Task description → Retype the entries below word for word, leaving none out.

(Extracted records)

/-! ### Regs.setM -/

@[simp] theorem Regs.setM_pc (r : Regs) (n : MReg) (x : Word) :
    (r.setM n x).pc = r.pc := by
  unfold Regs.setM; split <;> rfl
@[simp] theorem Regs.setM_g (r : Regs) (n : MReg) (x : Word) : (r.setM n x).g = r.g := by
  unfold Regs.setM; split <;> rfl
@[simp] theorem Regs.setM_f (r : Regs) (n : MReg) (x : Word) : (r.setM n x).f = r.f := by
  unfold Regs.setM; split <;> rfl
@[simp] theorem Regs.setM_v (r : Regs) (n : MReg) (x : Word) : (r.setM n x).v = r.v := by
  unfold Regs.setM; split <;> rfl
@[simp] theorem Regs.setM_p (r : Regs) (n : MReg) (x : Word) : (r.setM n x).p = r.p := by
  unfold Regs.setM; split <;> rfl
@[simp] theorem Regs.setM_lc (r : Regs) (n : MReg) (x : Word) :
    (r.setM n x).lc = r.lc := by
  unfold Regs.setM; split <;> rfl
@[simp] theorem Regs.setM_ls (r : Regs) (n : MReg) (x : Word) :
    (r.setM n x).ls = r.ls := by
  unfold Regs.setM; split <;> rfl
@[simp] theorem Regs.setM_t0 (r : Regs) (n : MReg) (x : Word) :
    (r.setM n x).t0 = r.t0 := by
  unfold Regs.setM; split <;> rfl
@[simp] theorem Regs.setM_link (r : Regs) (n : MReg) (x : Word) :
    (r.setM n x).link = r.link := by
  unfold Regs.setM; split <;> rfl
@[simp] theorem Regs.setM_loops (r : Regs) (n : MReg) (x : Word) :
    (r.setM n x).loops = r.loops := by
  unfold Regs.setM; split <;> rfl
@[simp] theorem Regs.setM_dom (r : Regs) (n : MReg) (x : Word) :
    (r.setM n x).dom = r.dom := by
  unfold Regs.setM; split <;> rfl
@[simp] theorem Regs.setM_ta (r : Regs) (n : MReg) (x : Word) :
    (r.setM n x).ta = r.ta := by
  unfold Regs.setM; split <;> rfl
@[simp] theorem Regs.setM_tb (r : Regs) (n : MReg) (x : Word) :
    (r.setM n x).tb = r.tb := by
  unfold Regs.setM; split <;> rfl
@[simp] theorem Regs.setM_fflg (r : Regs) (n : MReg) (x : Word) :
    (r.setM n x).fflg = r.fflg := by
  unfold Regs.setM; split <;> rfl
@[simp] theorem Regs.setM_fen (r : Regs) (n : MReg) (x : Word) :
    (r.setM n x).fen = r.fen := by
  unfold Regs.setM; split <;> rfl
@[simp] theorem Regs.setM_frm (r : Regs) (n : MReg) (x : Word) :
    (r.setM n x).frm = r.frm := by
  unfold Regs.setM; split <;> rfl
@[simp] theorem Regs.setM_valw (r : Regs) (n : MReg) (x : Word) :
    (r.setM n x).valw = r.valw := by
  unfold Regs.setM; split <;> rfl
@[simp] theorem Regs.setM_lsf (r : Regs) (n : MReg) (x : Word) :
    (r.setM n x).lsf = r.lsf := by
  unfold Regs.setM; split <;> rfl
@[simp] theorem Regs.setM_malw (r : Regs) (n : MReg) (x : Word) :
    (r.setM n x).malw = r.malw := by
  unfold Regs.setM; split <;> rfl
@[simp] theorem Regs.setM_gwin (r : Regs) (n : MReg) (x : Word) :
    (r.setM n x).gwin = r.gwin := by
  unfold Regs.setM; split <;> rfl
@[simp] theorem Regs.setM_gbud (r : Regs) (n : MReg) (x : Word) :
    (r.setM n x).gbud = r.gbud := by
  unfold Regs.setM; split <;> rfl
@[simp] theorem Regs.setM_tcause (r : Regs) (n : MReg) (x : Word) :
    (r.setM n x).tcause = r.tcause := by
  unfold Regs.setM; split <;> rfl
@[simp] theorem Regs.setM_tval (r : Regs) (n : MReg) (x : Word) :
    (r.setM n x).tval = r.tval := by
  unfold Regs.setM; split <;> rfl
@[simp] theorem Regs.setM_tpc (r : Regs) (n : MReg) (x : Word) :
    (r.setM n x).tpc = r.tpc := by
  unfold Regs.setM; split <;> rfl
@[simp] theorem Regs.setM_instret (r : Regs) (n : MReg) (x : Word) :
    (r.setM n x).instret = r.instret := by
  unfold Regs.setM; split <;> rfl
@[simp] theorem Regs.setM_gfa (r : Regs) (n : MReg) (x : Word) :
    (r.setM n x).gfa = r.gfa := by
  unfold Regs.setM; split <;> rfl
@[simp] theorem Regs.setM_gstat (r : Regs) (n : MReg) (x : Word) :
    (r.setM n x).gstat = r.gstat := by
  unfold Regs.setM; split <;> rfl
@[simp] theorem Regs.setM_sh (r : Regs) (n : MReg) (x : Word) :
    (r.setM n x).sh = r.sh := by
  unfold Regs.setM; split <;> rfl
@[simp] theorem Regs.setM_bucket (r : Regs) (n : MReg) (x : Word) :
    (r.setM n x).bucket = r.bucket := by
  unfold Regs.setM; split <;> rfl
@[simp] theorem Regs.setM_chan (r : Regs) (n : MReg) (x : Word) :
    (r.setM n x).chan = r.chan := by
  unfold Regs.setM; split <;> rfl
@[simp] theorem Regs.setM_region (r : Regs) (n : MReg) (x : Word) :
    (r.setM n x).region = r.region := by
  unfold Regs.setM; split <;> rfl
@[simp] theorem Regs.setM_mrow (r : Regs) (n : MReg) (x : Word) :
    (r.setM n x).mrow = r.mrow := by
  unfold Regs.setM; split <;> rfl
@[simp] theorem Regs.setM_mgst (r : Regs) (n : MReg) (x : Word) :
    (r.setM n x).mgst = r.mgst := by
  unfold Regs.setM; split <;> rfl
@[simp] theorem Regs.setM_rplyMode (r : Regs) (n : MReg) (x : Word) :
    (r.setM n x).rplyMode = r.rplyMode := by
  unfold Regs.setM; split <;> rfl
@[simp] theorem Regs.setM_rplyMismatch (r : Regs) (n : MReg) (x : Word) :
    (r.setM n x).rplyMismatch = r.rplyMismatch := by
  unfold Regs.setM; split <;> rfl
@[simp] theorem Regs.setM_rplyBeyond (r : Regs) (n : MReg) (x : Word) :
    (r.setM n x).rplyBeyond = r.rplyBeyond := by
  unfold Regs.setM; split <;> rfl
@[simp] theorem Regs.setM_guardPending (r : Regs) (n : MReg) (x : Word) :
    (r.setM n x).guardPending = r.guardPending := by
  unfold Regs.setM; split <;> rfl
@[simp] theorem Regs.setM_arrOpen (r : Regs) (n : MReg) (x : Word) :
    (r.setM n x).arrOpen = r.arrOpen := by
  unfold Regs.setM; split <;> rfl
@[simp] theorem Regs.setM_arrPhase (r : Regs) (n : MReg) (x : Word) :
    (r.setM n x).arrPhase = r.arrPhase := by
  unfold Regs.setM; split <;> rfl
@[simp] theorem Regs.setM_streams (r : Regs) (n : MReg) (x : Word) :
    (r.setM n x).streams = r.streams := by
  unfold Regs.setM; split <;> rfl
@[simp] theorem Regs.setM_tag (r : Regs) (n : MReg) (x : Word) :
    (r.setM n x).tag = r.tag := by
  unfold Regs.setM; split <;> rfl

end Sys2Proof.Machine
end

Answer area →
/-! ### Regs.setM -/

@[simp] theorem Regs.setM_pc (r : Regs) (n : MReg) (x : Word) :
    (r.setM n x).pc = r.pc := by
  unfold Regs.setM; split <;> rfl
@[simp] theorem Regs.setM_g (r : Regs) (n : MReg) (x : Word) : (r.setM n x).g = r.g := by
  unfold Regs.setM; split <;> rfl
@[simp] theorem Regs.setM_f (r : Regs) (n : MReg) (x : Word) : (r.setM n x).f = r.f := by
  unfold Regs.setM; split <;> rfl
@[simp] theorem Regs.setM_v (r : Regs) (n : MReg) (x : Word) : (r.setM n x).v = r.v := by
  unfold Regs.setM; split <;> rfl
@[simp] theorem Regs.setM_p (r : Regs) (n : MReg) (x : Word) : (r.setM n x).p = r.p := by
  unfold Regs.setM; split <;> rfl
@[simp] theorem Regs.setM_lc (r : Regs) (n : MReg) (x : Word) :
    (r.setM n x).lc = r.lc := by
  unfold Regs.setM; split <;> rfl
@[simp] theorem Regs.setM_ls (r : Regs) (n : MReg) (x : Word) :
    (r.setM n x).ls = r.ls := by
  unfold Regs.setM; split <;> rfl
@[simp] theorem Regs.setM_t0 (r : Regs) (n : MReg) (x : Word) :
    (r.setM n x).t0 = r.t0 := by
  unfold Regs.setM; split <;> rfl
@[simp] theorem Regs.setM_link (r : Regs) (n : MReg) (x : Word) :
    (r.setM n x).link = r.link := by
  unfold Regs.setM; split <;> rfl
@[simp] theorem Regs.setM_loops (r : Regs) (n : MReg) (x : Word) :
    (r.setM n x).loops = r.loops := by
  unfold Regs.setM; split <;> rfl
@[simp] theorem Regs.setM_dom (r : Regs) (n : MReg) (x : Word) :
    (r.setM n x).dom = r.dom := by
  unfold Regs.setM; split <;> rfl
@[simp] theorem Regs.setM_ta (r : Regs) (n : MReg) (x : Word) :
    (r.setM n x).ta = r.ta := by
  unfold Regs.setM; split <;> rfl
@[simp] theorem Regs.setM_tb (r : Regs) (n : MReg) (x : Word) :
    (r.setM n x).tb = r.tb := by
  unfold Regs.setM; split <;> rfl
@[simp] theorem Regs.setM_fflg (r : Regs) (n : MReg) (x : Word) :
    (r.setM n x).fflg = r.fflg := by
  unfold Regs.setM; split <;> rfl
@[simp] theorem Regs.setM_fen (r : Regs) (n : MReg) (x : Word) :
    (r.setM n x).fen = r.fen := by
  unfold Regs.setM; split <;> rfl
@[simp] theorem Regs.setM_frm (r : Regs) (n : MReg) (x : Word) :
    (r.setM n x).frm = r.frm := by
  unfold Regs.setM; split <;> rfl
@[simp] theorem Regs.setM_valw (r : Regs) (n : MReg) (x : Word) :
    (r.setM n x).valw = r.valw := by
  unfold Regs.setM; split <;> rfl
@[simp] theorem Regs.setM_lsf (r : Regs) (n : MReg) (x : Word) :
    (r.setM n x).lsf = r.lsf := by
  unfold Regs.setM; split <;> rfl
@[simp] theorem Regs.setM_malw (r : Regs) (n : MReg) (x : Word) :
    (r.setM n x).malw = r.malw := by
  unfold Regs.setM; split <;> rfl
@[simp] theorem Regs.setM_gwin (r : Regs) (n : MReg) (x : Word) :
    (r.setM n x).gwin = r.gwin := by
  unfold Regs.setM; split <;> rfl
@[simp] theorem Regs.setM_gbud (r : Regs) (n : MReg) (x : Word) :
    (r.setM n x).gbud = r.gbud := by
  unfold Regs.setM; split <;> rfl
@[simp] theorem Regs.setM_tcause (r : Regs) (n : MReg) (x : Word) :
    (r.setM n x).tcause = r.tcause := by
  unfold Regs.setM; split <;> rfl
@[simp] theorem Regs.setM_tval (r : Regs) (n : MReg) (x : Word) :
    (r.setM n x).tval = r.tval := by
  unfold Regs.setM; split <;> rfl
@[simp] theorem Regs.setM_tpc (r : Regs) (n : MReg) (x : Word) :
    (r.setM n x).tpc = r.tpc := by
  unfold Regs.setM; split <;> rfl
@[simp] theorem Regs.setM_instret (r : Regs) (n : MReg) (x : Word) :
    (r.setM n x).instret = r.instret := by
  unfold Regs.setM; split <;> rfl
@[simp] theorem Regs.setM_gfa (r : Regs) (n : MReg) (x : Word) :
    (r.setM n x).gfa = r.gfa := by
  unfold Regs.setM; split <;> rfl
@[simp] theorem Regs.setM_gstat (r : Regs) (n : MReg) (x : Word) :
    (r.setM n x).gstat = r.gstat := by
  unfold Regs.setM; split <;> rfl
@[simp] theorem Regs.setM_sh (r : Regs) (n : MReg) (x : Word) :
    (r.setM n x).sh = r.sh := by
  unfold Regs.setM; split <;> rfl
@[simp] theorem Regs.setM_bucket (r : Regs) (n : MReg) (x : Word) :
    (r.setM n x).bucket = r.bucket := by
  unfold Regs.setM; split <;> rfl
@[simp] theorem Regs.setM_chan (r : Regs) (n : MReg) (x : Word) :
    (r.setM n x).chan = r.chan := by
  unfold Regs.setM; split <;> rfl
@[simp] theorem Regs.setM_region (r : Regs) (n : MReg) (x : Word) :
    (r.setM n x).region = r.region := by
  unfold Regs.setM; split <;> rfl
@[simp] theorem Regs.setM_mrow (r : Regs) (n : MReg) (x : Word) :
    (r.setM n x).mrow = r.mrow := by
  unfold Regs.setM; split <;> rfl
@[simp] theorem Regs.setM_mgst (r : Regs) (n : MReg) (x : Word) :
    (r.setM n x).mgst = r.mgst := by
  unfold Regs.setM; split <;> rfl
@[simp] theorem Regs.setM_rplyMode (r : Regs) (n : MReg) (x : Word) :
    (r.setM n x).rplyMode = r.rplyMode := by
  unfold Regs.setM; split <;> rfl
@[simp] theorem Regs.setM_rplyMismatch (r : Regs) (n : MReg) (x : Word) :
    (r.setM n x).rplyMismatch = r.rplyMismatch := by
  unfold Regs.setM; split <;> rfl
@[simp] theorem Regs.setM_rplyBeyond (r : Regs) (n : MReg) (x : Word) :
    (r.setM n x).rplyBeyond = r.rplyBeyond := by
  unfold Regs.setM; split <;> rfl
@[simp] theorem Regs.setM_guardPending (r : Regs) (n : MReg) (x : Word) :
    (r.setM n x).guardPending = r.guardPending := by
  unfold Regs.setM; split <;> rfl
@[simp] theorem Regs.setM_arrOpen (r : Regs) (n : MReg) (x : Word) :
    (r.setM n x).arrOpen = r.arrOpen := by
  unfold Regs.setM; split <;> rfl
@[simp] theorem Regs.setM_arrPhase (r : Regs) (n : MReg) (x : Word) :
    (r.setM n x).arrPhase = r.arrPhase := by
  unfold Regs.setM; split <;> rfl
@[simp] theorem Regs.setM_streams (r : Regs) (n : MReg) (x : Word) :
    (r.setM n x).streams = r.streams := by
  unfold Regs.setM; split <;> rfl
@[simp] theorem Regs.setM_tag (r : Regs) (n : MReg) (x : Word) :
    (r.setM n x).tag = r.tag := by
  unfold Regs.setM; split <;> rfl

end Sys2Proof.Machine
end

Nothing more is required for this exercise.